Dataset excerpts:
::::

-- ==== Sys2Proof/Machine/Fp.lean ====
section
/-! DEFINITION. Number formats and arithmetic (R294 to R315): decoding, one rounding, exact sums and products, narrow
elements, block scales, minimum and maximum. -/

namespace Sys2Proof.Machine

/-- A float format: width, fraction bits, bias, the bits of the greatest finite magnitude, of +∞ where it has one, of the
canonical NaN where it has one (R294, R295, R299). -/
structure Fmt where
  w : Nat
  mb : Nat
  bias : Nat
  maxFin : Nat
  inf : Option Nat
  nan : Option Nat

def Fmt.f64 : Fmt := ⟨64, 52, 1023, 0x7FEFFFFFFFFFFFFF, some 0x7FF0000000000000, some 0x7FF8000000000000⟩
def Fmt.f32 : Fmt := ⟨32, 23, 127, 0x7F7FFFFF, some 0x7F800000, some 0x7FC00000⟩
def Fmt.bf16 : Fmt := ⟨16, 7, 127, 0x7F7F, some 0x7F80, some 0x7FC0⟩
def Fmt.f16 : Fmt := ⟨16, 10, 15, 0x7BFF, some 0x7C00, some 0x7E00⟩
def Fmt.e4m3 : Fmt := ⟨8, 3, 7, 0x7E, none, some 0x7F⟩
def Fmt.e5m2 : Fmt := ⟨8, 2, 15, 0x7B, some 0x7C, some 0x7E⟩
def Fmt.e2m1 : Fmt := ⟨4, 1, 1, 0x7, none, none⟩

/-- A value: a NaN (signalling or not), an infinity, or exactly ±m · 2^e. -/
inductive FVal where
  | nan (sig : Bool)
  | inf (neg : Bool)
  | fin (neg : Bool) (m : Nat) (e : Int)
  deriving DecidableEq, Repr

/-- The sign bit of an encoding. -/
def Fmt.neg (f : Fmt) (b : Nat) : Bool := decide (b / 2 ^ (f.w - 1) % 2 = 1)
/-- The magnitude bits of an encoding. -/
def Fmt.mag (f : Fmt) (b : Nat) : Nat := b % 2 ^ (f.w - 1)
/-- The bits of a sign. -/
def Fmt.signBits (f : Fmt) (neg : Bool) : Nat := if neg then 2 ^ (f.w - 1) else 0

/-- The value of an encoding (R294, R295, R299). Narrow NaNs are quiet. -/
def Fmt.decode (f : Fmt) (b : Nat) : FVal :=
  let neg := f.neg b
  let mag := f.mag b
  if mag ≤ f.maxFin then
    let ex := mag / 2 ^ f.mb
    let fr := mag % 2 ^ f.mb
    if ex = 0 then .fin neg fr (1 - f.bias - f.mb) else .fin neg (2 ^ f.mb + fr) (ex - f.bias - f.mb)
  else if f.inf = some mag then .inf neg
  else .nan (decide (16 ≤ f.w) && decide (mag / 2 ^ (f.mb - 1) % 2 = 0))

/-- m · 2^(−sh) rounded to an integer under a mode (R296). -/
def roundShift (mode : RMode) (neg : Bool) (m sh : Nat) : Nat :=
  let q := m / 2 ^ sh
  let r := m % 2 ^ sh
  match mode with
  | .rne => if 2 ^ sh < 2 * r then q + 1 else if 2 * r = 2 ^ sh ∧ sh ≠ 0 then q + q % 2 else q
  | .rz => q
  | .rd => if neg ∧ r ≠ 0 then q + 1 else q
  | .ru => if !neg ∧ r ≠ 0 then q + 1 else q

/-- The magnitude bits of m · 2^e rounded with an unbounded exponent range: beyond the greatest finite it overflows. -/
def Fmt.roundMag (f : Fmt) (mode : RMode) (neg : Bool) (m : Nat) (e : Int) : Nat :=
  if m = 0 then 0
  else
    let emin : Int := 1 - f.bias - f.mb
    let q : Int := max ((Nat.log2 m : Int) + e - f.mb) emin
    let mant := if q ≤ e then m * 2 ^ (e - q).toNat else roundShift mode neg m (q - e).toNat
    mant + (q - emin).toNat * 2 ^ f.mb

/-- An overflow in this mode goes to infinity (R296). -/
def RModeInf (mode : RMode) (neg : Bool) : Bool :=
  match mode with
  | .rne => true
  | .rz => false
  | .rd => neg
  | .ru => !neg

/-- A result: its bits and the causes it records (R298). -/
structure FRes where
  bits : Nat
  inv : Bool := false
  ovf : Bool := false
  dz : Bool := false

/-- The canonical NaN. -/
def Fmt.canon (f : Fmt) : Nat := f.nan.getD 0
/-- An infinity of a wide format. -/
def Fmt.infBits (f : Fmt) (neg : Bool) : Nat := f.signBits neg + f.inf.getD f.maxFin

/-- A value rounded once to a wide format (R296, R298). -/
def Fmt.round (f : Fmt) (mode : RMode) : FVal → FRes
  | .nan sig => { bits := f.canon, inv := sig }
  | .inf neg => { bits := f.infBits neg }
  | .fin neg m e =>
    let b := f.roundMag mode neg m e
    if b ≤ f.maxFin then { bits := f.signBits neg + b }
    else { bits := if RModeInf mode neg then f.infBits neg else f.signBits neg + f.maxFin, ovf := true }

/-- `.ftz`: a subnormal becomes a zero of its sign (R297). -/
def Fmt.ftz (f : Fmt) (on : Bool) (b : Nat) : Nat :=
  if on ∧ f.mag b < 2 ^ f.mb then f.signBits (f.neg b) else b

def FVal.isNan : FVal → Bool
  | .nan _ => true
  | _ => false

def FVal.isSig : FVal → Bool
  | .nan s => s
  | _ => false

def FVal.negate : FVal → FVal
  | .nan s => .nan s
  | .inf n => .inf (!n)
  | .fin n m e => .fin (!n) m e

def FVal.isFinite : FVal → Bool
  | .fin _ _ _ => true
  | _ => false

/-- ±m as an integer. -/
def signed (neg : Bool) (m : Nat) : Int := if neg then -(m : Int) else m

/-- An exact sum: the value, and whether the operation is invalid. An exact zero is + (− under `.rd`), or keeps the sign of
two zeros of one sign (R296). -/
def FVal.add (mode : RMode) (a b : FVal) : FVal × Bool :=
  match a, b with
  | .nan s, .nan t => (.nan false, s || t)
  | .nan s, _ => (.nan false, s)
  | _, .nan t => (.nan false, t)
  | .inf n, .inf k => if n = k then (.inf n, false) else (.nan false, true)
  | .inf n, _ => (.inf n, false)
  | _, .inf k => (.inf k, false)
  | .fin n m e, .fin k l f =>
    let g := min e f
    let v := signed n (m * 2 ^ (e - g).toNat) + signed k (l * 2 ^ (f - g).toNat)
    if v = 0 then (if m = 0 ∧ l = 0 ∧ n = k then .fin n 0 0 else .fin (mode == .rd) 0 0, false)
    else (.fin (decide (v < 0)) v.natAbs g, false)

/-- An exact product and whether the operation is invalid. -/
def FVal.mul (a b : FVal) : FVal × Bool :=
  match a, b with
  | .nan s, .nan t => (.nan false, s || t)
  | .nan s, _ => (.nan false, s)
  | _, .nan t => (.nan false, t)
  | .inf n, .inf k => (.inf (n != k), false)
  | .inf n, .fin k m _ => if m = 0 then (.nan false, true) else (.inf (n != k), false)
  | .fin k m _, .inf n => if m = 0 then (.nan false, true) else (.inf (n != k), false)
  | .fin n m e, .fin k l f => (.fin (n != k) (m * l) (e + f), false)

/-- An arithmetic result: rounded once, with INVALID of the operation. -/
def Fmt.arith (f : Fmt) (mode : RMode) (v : FVal × Bool) : FRes :=
  let r := f.round mode v.1
  { r with inv := r.inv || v.2 }

def Fmt.add (f : Fmt) (mode : RMode) (a b : Nat) : FRes := f.arith mode ((f.decode a).add mode (f.decode b))
def Fmt.sub (f : Fmt) (mode : RMode) (a b : Nat) : FRes := f.arith mode ((f.decode a).add mode (f.decode b).negate)
def Fmt.mul (f : Fmt) (mode : RMode) (a b : Nat) : FRes := f.arith mode ((f.decode a).mul (f.decode b))

/-- a × b + c, rounded once (R313); 0 × ∞ is invalid even with a quiet NaN c (R429). -/
def Fmt.fma (f : Fmt) (mode : RMode) (a b c : Nat) : FRes :=
  let p := (f.decode a).mul (f.decode b)
  let v := p.1.add mode (f.decode c)
  f.arith mode (v.1, p.2 || v.2)

/-- Orders the bits of values that are no NaN, −0 below +0 (R315). -/
def Fmt.key (f : Fmt) (b : Nat) : Int := if f.neg b then -(f.mag b : Int) - 1 else f.mag b
/-- Orders values, −0 equal to +0 (R432). -/
def Fmt.num (f : Fmt) (b : Nat) : Int := signed (f.neg b) (f.mag b)

/-- Minimum and maximum (R315, R430): `big` the maximum, `n` the forms that pass a number by a NaN. -/
def Fmt.minmax (f : Fmt) (big n ftz : Bool) (a b : Nat) : FRes :=
  let va := f.decode a
  let vb := f.decode b
  let inv := va.isSig || vb.isSig
  if va.isNan && vb.isNan then { bits := f.canon, inv := inv }
  else if va.isNan then { bits := if n then b else f.canon, inv := inv }
  else if vb.isNan then { bits := if n then a else f.canon, inv := inv }
  else
    let ka := f.key (f.ftz ftz a)
    let kb := f.key (f.ftz ftz b)
    { bits := if big then (if ka < kb then b else a) else if kb < ka then b else a }

/-- The class word of an element (R431). -/
def Fmt.classOf (f : Fmt) (b : Nat) : Nat :=
  match f.decode b with
  | .nan true => 2 ^ 8
  | .nan false => 2 ^ 9
  | .inf true => 1
  | .inf false => 2 ^ 7
  | .fin neg m _ =>
    if m = 0 then (if neg then 2 ^ 3 else 2 ^ 4)
    else if f.mag b < 2 ^ f.mb then (if neg then 2 ^ 2 else 2 ^ 5)
    else if neg then 2 ^ 1 else 2 ^ 6

/-- A float condition (R432): the outcome and INVALID. -/
def Fmt.cmp (f : Fmt) (cc : FCC) (a b : Nat) : Bool × Bool :=
  let va := f.decode a
  let vb := f.decode b
  let u := va.isNan || vb.isNan
  let x := f.num a
  let y := f.num b
  (match cc with
    | .eq => !u && decide (x = y)
    | .ne => u || decide (x ≠ y)
    | .lt => !u && decide (x < y)
    | .le => !u && decide (x ≤ y)
    | .gt => !u && decide (y < x)
    | .ge => !u && decide (y ≤ x)
    | .num => !u
    | .nan => u, va.isSig || vb.isSig)

/-! ## Narrow elements and integers (R300, R302) -/

/-- A value converted to a narrow float (R300). -/
def Fmt.narrow (f : Fmt) (mode : RMode) (sat : Bool) (v : FVal) : FRes :=
  let excess := fun (neg infCase : Bool) =>
    if sat then ({ bits := f.signBits neg + f.maxFin } : FRes)
    else if infCase then
      match f.inf, f.nan with
      | some i, _ => { bits := f.signBits neg + i, ovf := true }
      | none, some n => { bits := n, ovf := true }
      | none, none => { bits := f.signBits neg + f.maxFin, ovf := true }
    else { bits := f.signBits neg + f.maxFin, ovf := true }
  match v with
  | .nan sig => match f.nan with
    | some n => { bits := n, inv := sig }
    | none => { bits := 0, inv := true }
  | .inf neg => match f.inf with
    | some i => { bits := f.signBits neg + i }
    | none => excess neg true
  | .fin neg m e =>
    let b := f.roundMag mode neg m e
    if b ≤ f.maxFin then { bits := f.signBits neg + b } else excess neg (RModeInf mode neg)

/-- A finite value rounded to an integer under a mode. -/
def roundInt (mode : RMode) (neg : Bool) (m : Nat) (e : Int) : Int :=
  signed neg (if 0 ≤ e then m * 2 ^ e.toNat else roundShift mode neg m (-e).toNat)

/-- A value converted to an integer of the range lo to hi (R302): the integer and INVALID. -/
def toInteger (mode : RMode) (sat : Bool) (lo hi : Int) : FVal → Int × Bool
  | .nan _ => (0, true)
  | .inf neg => (if neg then lo else hi, !sat)
  | .fin neg m e =>
    let v := roundInt mode neg m e
    if v < lo then (lo, !sat) else if hi < v then (hi, !sat) else (v, false)

/-- An integer as a value. -/
def ofInteger (v : Int) : FVal := .fin (decide (v < 0)) v.natAbs 0

/-! ## Block scales (R303 to R309) -/

/-- The exponent of SE12. -/
def seE (se : Nat) : Nat := se / 16 % 256
/-- The scale of SE12 for e from 1 to 254, as (16 + f) · 2^(e − 131) (R303). -/
def seScale (se : Nat) : FVal := .fin false (16 + se % 16) ((seE se : Int) - 131)

/-- The element formats of a block (R304). -/
inductive Elem where
  | flt (f : Fmt)
  | int (w : Nat) (signed : Bool)

/-- The element format of a code. -/
def elemOf : Nat → Option Elem
  | 1 => some (.flt .e4m3)
  | 2 => some (.flt .e5m2)
  | 3 => some (.flt .e2m1)
  | 4 => some (.int 8 true)
  | 5 => some (.int 8 false)
  | 6 => some (.int 4 true)
  | 7 => some (.flt .bf16)
  | 8 => some (.flt .f16)
  | 9 => some (.flt .f32)
  | 10 => some (.flt .f64)
  | _ => none

/-- Width in bits of an element. -/
def Elem.w : Elem → Nat
  | .flt f => f.w
  | .int w _ => w

/-- The integer that `w` bits give. -/
def intOf (w : Nat) (sgn : Bool) (b : Nat) : Int :=
  let v := b % 2 ^ w
  if sgn ∧ 2 ^ (w - 1) ≤ v then (v : Int) - (2 ^ w : Nat) else v

/-- The value of an element's bits. -/
def Elem.value : Elem → Nat → FVal
  | .flt f, b => f.decode (b % 2 ^ f.w)
  | .int w s, b => ofInteger (intOf w s b)

/-- The least and greatest integer of an integer element. -/
def intRange (w : Nat) (sgn : Bool) : Int × Int :=
  if sgn then (-(2 ^ (w - 1) : Nat), (2 ^ (w - 1) : Nat) - 1) else (0, (2 ^ w : Nat) - 1)

/-- An element's bits from a value, saturating under `sat` (R300, R302). -/
def Elem.ofValue (el : Elem) (mode : RMode) (sat : Bool) (v : FVal) : FRes :=
  match el with
  | .flt f => if 16 ≤ f.w then f.round mode v else f.narrow mode sat v
  | .int w s =>
    let r := toInteger mode sat (intRange w s).1 (intRange w s).2 v
    { bits := (BitVec.ofInt w r.1).toNat, inv := r.2 }

/-- emaxq of a format code (R308). -/
def emaxq : Nat → Int
  | 1 => 8
  | 2 => 15
  | 3 => 2
  | 4 => 6
  | 5 => 7
  | _ => 2

/-- floor(log2 v) of a finite value that is not zero. -/
def FVal.log2 : FVal → Int
  | .fin _ m e => Nat.log2 m + e
  | _ => 0

/-- A finite value is zero. -/
def FVal.isZero : FVal → Bool
  | .fin _ m _ => m == 0
  | _ => false

/-- A finite value divided by 2^k. -/
def FVal.scaleDown (k : Int) : FVal → FVal
  | .fin n m e => .fin n m (e - k)
  | v => v

/-- The exponent e of R308 for the sources of a block; 0 when all are zero. -/
def quantE (code : Nat) (xs : List FVal) : Nat :=
  let nz := xs.filter (fun v => !v.isZero)
  match nz with
  | [] => 0
  | v :: vs =>
    let k := vs.foldl (fun m x => max m x.log2) v.log2 - emaxq code
    (max 1 (min 254 (k + 127))).toNat

/-- `round_sat` of an element: its bits and whether it was clamped (R308). -/
def roundSat (code : Nat) (mode : RMode) (v : FVal) : Nat × Bool :=
  match elemOf code with
  | some el =>
    let r := el.ofValue mode false v
    let clamped := r.ovf || r.inv
    ((el.ofValue mode true v).bits, clamped)
  | none => (0, false)

/-- Quantises a block that chooses its own scale (R308): SE12, the elements, how many were clamped, INVALID. -/
def quantBlock (code : Nat) (mode : RMode) (xs : List FVal) : Nat × List Nat × Nat × Bool :=
  if xs.any (fun v => !v.isFinite) then (0xFF0, xs.map (fun _ => 0), 0, true)
  else
    let e := quantE code xs
    if e = 0 then (0, xs.map (fun _ => 0), 0, false)
    else
      let qs := xs.map (fun v => roundSat code mode (v.scaleDown ((e : Int) - 127)))
      (e * 16, qs.map Prod.fst, (qs.filter Prod.snd).length, false)

/-- v divided by a scale and rounded once to an element (R309). The division by 16 + f is exact as a fraction: a quotient
with a sticky bit below the last bit that a rounding can see. -/
def FVal.divScale (se : Nat) : FVal → FVal
  | .fin n m e =>
    let d := 16 + se % 16
    let q := m * 2 ^ 80 / d
    .fin n (2 * q + (if m * 2 ^ 80 % d = 0 then 0 else 1)) (e - 81 - ((seE se : Int) - 131))
  | v => v

/-- Quantises an element by a given scale (R309). -/
def quantGiven (code se : Nat) (mode : RMode) (sat : Bool) (v : FVal) : FRes :=
  if seE se = 0 ∨ seE se = 255 then { bits := 0 }
  else match elemOf code with
    | some el => el.ofValue mode sat (v.divScale se)
    | none => { bits := 0 }

/-! ## Exact sums (R312) -/

/-- An exact sum of values: NaN on a NaN term or infinities of both signs; an exact zero is +0, or −0 when every term is −0. -/
def sumExact (xs : List FVal) : FVal × Bool :=
  if xs.any FVal.isNan then (.nan false, true)
  else
    let pi := xs.any (fun v => v = .inf false)
    let ni := xs.any (fun v => v = .inf true)
    if pi && ni then (.nan false, true)
    else if pi then (.inf false, false)
    else if ni then (.inf true, false)
    else
      let g := xs.foldl (fun g v => match v with
        | .fin _ m e => if m = 0 then g else min g e
        | _ => g) (10000 : Int)
      let v := xs.foldl (fun (acc : Int) v => match v with
        | .fin n m e => if m = 0 then acc else acc + signed n (m * 2 ^ (e - g).toNat)
        | _ => acc) 0
      if v = 0 then (.fin (!xs.isEmpty && xs.all (fun v => match v with
        | .fin n m _ => n && m == 0
        | _ => false)) 0 0, false)
      else (.fin (decide (v < 0)) v.natAbs g, false)

end Sys2Proof.Machine
end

::::

▶ _EXERCISE GOAL_
The line above containing "let q := m / 2 ^ sh", the line containing "if !neg ∧ r", and every line between them are to be transcribed exactly; no other line is wanted.

▶ _PROBLEM SOLUTION_
  let q := m / 2 ^ sh
  let r := m % 2 ^ sh
  match mode with
  | .rne => if 2 ^ sh < 2 * r then q + 1 else if 2 * r = 2 ^ sh ∧ sh ≠ 0 then q + q % 2 else q
  | .rz => q
  | .rd => if neg ∧ r ≠ 0 then q + 1 else q
  | .ru => if !neg ∧ r ≠ 0 then q + 1 else q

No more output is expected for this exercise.